Я торопливо сдернул из-за плеча лук, наложил стрелу и натянул тетиву, однако женщина скакнула нечеловечески длинным прыжком за сарай. Я нехотя вернул тетиву на место.
– Зайчик! Бобик!.. Миртус!
Двое примчались, невинные такие голубки. Зайчик смотрит с интересом, а Бобик машет хвостом, предлагая играть.
– Что ж вы промолчали? – сказал я сердито. – Не могли не почуять! Могли бы предупредить?
Зайчик посмотрел с недоумением, а Бобик преданно помахал хвостом и подпрыгнул, уверяя, что сейчас принесет мне вот та-а-акую рыбину, чтобы я не сердился непонятно за что.
– Эх, – сказал я безнадежно, – что объяснять… вам же это все, наверное, привычно?.. Видели и перевидели? Это я один такой дурак, удивляюсь всякой ерунде… И вообще пустякам. Подумаешь, сожрать хотели… Все хотят друг друга сожрать, тоже мне новость! На этом эволюция держится, а также здоровая конкуренция сторон на радость рядовым потребителям.
Из дверей постоялого двора выбежал Миртус, лицо бледное.
– Ваша светлость! – прокричал он в испуге. – Там на кухне такое творится!
– Перекусил? – спросил я. – Смываемся, пока нас самих не поперекусывали.
Он не стал расспрашивать, почему убегаем, может быть, я просто платить не хочу, ринулся к своему коню.

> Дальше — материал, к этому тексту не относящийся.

-- ==== Sys2Proof/Machine/SlcOps.lean ====
section
/-! DEFINITION. Sluice's working: descriptors and their checks (R305, R312 to R325), what a completion frees, the start and end of
steps (R327, R328), holds, kills (R331, R332), queue pairs (R309, R335). -/
namespace Sys2Proof.Machine

/-! ### Queue pairs (R307, R309, R335) -/

/-- Change the host port. -/
def modHst (f : Hst → Hst) (s : State) : State := { s with hst := f s.hst }

/-- R340, R344: whether the module may use CXL.cache: fetch descriptors, write completions. -/
def cacheUp (s : State) : Bool := s.hst.link == .up && s.hst.cxl && !s.hst.d3

/-- Lines of host memory enter the device cache in Shared, or leave it (R345). -/
def cacheAdd (ls : List Nat) (s : State) : State := modHst (fun h => { h with cache := ls.foldl addN h.cache }) s
def cacheDel (ls : List Nat) (s : State) : State := modHst (fun h => { h with cache := h.cache.filter fun l => !(ls.contains l) }) s

/-- A queue pair stops (R335): what it has fetched and not taken is fetched again on restart. -/
def pairStop (q : Nat) (s : State) : State :=
  modPair q (fun p => { p with
    err := true, halted := true, fetching := 0, sqHead := (p.sqHead + p.sqSize - p.fetched.length) % p.sqSize, fetched := [],
    buf := p.buf ++ p.posted, posted := [] }) s

/-- Whether a pair runs: enabled and not stopped. -/
def pairUp (p : Pair) : Bool := p.en && !p.halted

/-- Occupied entries of a completion ring. -/
def cqUsed (p : Pair) : Nat := (p.cqTail + p.cqSize - p.cqHead) % p.cqSize

/-- Records in the completion buffer (R311). -/
def cbufAll (s : State) : Nat := (s.slc.pairs.map fun e => e.2.buf.length).foldl (· + ·) 0

/-- Entries a fetch takes: up to 16, with those not yet taken (R309, R345), not past the ring's end. -/
def fetchLen (p : Pair) : Nat := min (min ((p.sqTail + p.sqSize - p.sqHead) % p.sqSize) (p.sqSize - p.sqHead)) (16 - p.fetched.length)

/-- R309: Sluice fetches entries from its own head up to the tail. -/
def fetchStart (q : Nat) (s : State) : State :=
  let p := getPair s q
  let n := fetchLen p
  if !(pairUp p) || !(cacheUp s) || p.fetching != 0 || n == 0 then s
  else emit (.hostRead (p.sqBase + 64 * p.sqHead) (64 * n)) (modPair q (fun p => { p with fetching := n, retried := false, fetchAt := s.now }) s)

/-- R308, R309, R335: a pair's doorbell entry as read. -/
def doorbell (poll : Bool) (q : Nat) (e : Bytes) (s : State) : State :=
  let p := getPair s q
  let tail := leField e 0 2
  let head := leField e 2 2
  if !(pairUp p) || !(cacheUp s) then s
  else if p.sqSize ≤ tail || p.cqSize ≤ head || cqUsed p < (p.cqTail + p.cqSize - head) % p.cqSize then
    raise unitTL bSLC sDef 0x07 none q (leField e 0 8) (1 + 256 * q) (pairStop q s)
  else
    let s := if poll && tail != p.sqTail then count bSLC 20 0 q s else s
    fetchStart q (modPair q (fun p => { p with sqTail := tail, cqHead := head }) s)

Зайчик подставил мне бок, я взлетел в седло. Бобик бросился к воротам, однако сократил дорогу и проскочил сквозь деревянный забор с той легкостью, словно это туман.
– Зайчик, – сказал я напряженным голосом, – погоди-ка…

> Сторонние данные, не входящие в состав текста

/-- STREAM_EXPORT (R241, R334): the oldest buffered record goes to the sink: into a host ring while it fits, the count of bytes
produced being written after a step's type 2 record; into a slow-tier region by a WRITE with ack. -/
def execStreamExport (ctx : Fin 1024) (s : State) : Result :=
  .next (
    let st := strmOf s ctx
    match st.buf with
    | [] => s
    | (typ, b) :: rest =>
      let o := st.produced % max st.sinkBytes 1
      let room := st.sinkBytes - o
      let parts : List (Nat × Bytes) := if b.length ≤ room then [(o, b)] else [(o, b.take room), (0, b.drop room)]
      let taken (s : State) : State := modStrm ctx (fun st => { st with buf := rest, produced := st.produced + b.length }) s
      if st.sink == 1 then
        if s.hst.link != .up || st.consumed + st.sinkBytes < st.produced + b.length then s
        else
          let s := parts.foldl (fun s p => emit (.hostWrite (st.sinkAddr + p.1) p.2) s) (taken s)
          if typ == 2 then emit (.hostWrite (st.sinkAddr + st.sinkBytes + 8) (natLE 8 (st.produced + b.length))) s else s
      else
        parts.foldl (fun s p => sinkPut ctx (st.sinkAddr + p.1) p.2 s) (taken s))

end Sys2Proof.Machine
end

Пальцы мои уперлись в хорошо выструганную, потемневшую от времени доску. Не сосна, что-то более плотное. Я нажал сильнее, доска не поддается, ударил кулаком, но только зашиб палец. В двух шагах из забора вынырнул Бобик, смотрит с интересом.
– Я лучше через ворота, – сообщил я ему тревожно.
За спиной раздался жуткий многоголосый вой, словно кричал весь дом, все постройки и даже колодец. В спину пахнуло лютым холодом. Крик стал громче, яростнее. Зайчик, повинуясь команде, выскочил за ворота, пошел вскачь, за спиной стучат копыта коня Миртуса.
На пригорке я остановил и оглянулся. Огромный дом раскачивается, словно из мягкой резины, под сильным ветром. Крыша задрожала и потекла неопрятными грязными струями нечистой охры. Постройки начали бледнеть, пропадать. Все перемены сопровождались криком и безнадежным воем, полном тоски и страха.
Одни сараи исчезали, как снежные сугробы под лучами жаркого весеннего солнца, другие расплывались, как кисель, и прижимались к земле, а там просачивались в почву. Головное здание странно и дико сперва теряло, так сказать, кожу, затем мышцы, оставляя тонкие светящиеся струны, одни туго натянутые, другие изогнутые и даже провисшие, наконец и эти непонятные кости растворились в воздухе.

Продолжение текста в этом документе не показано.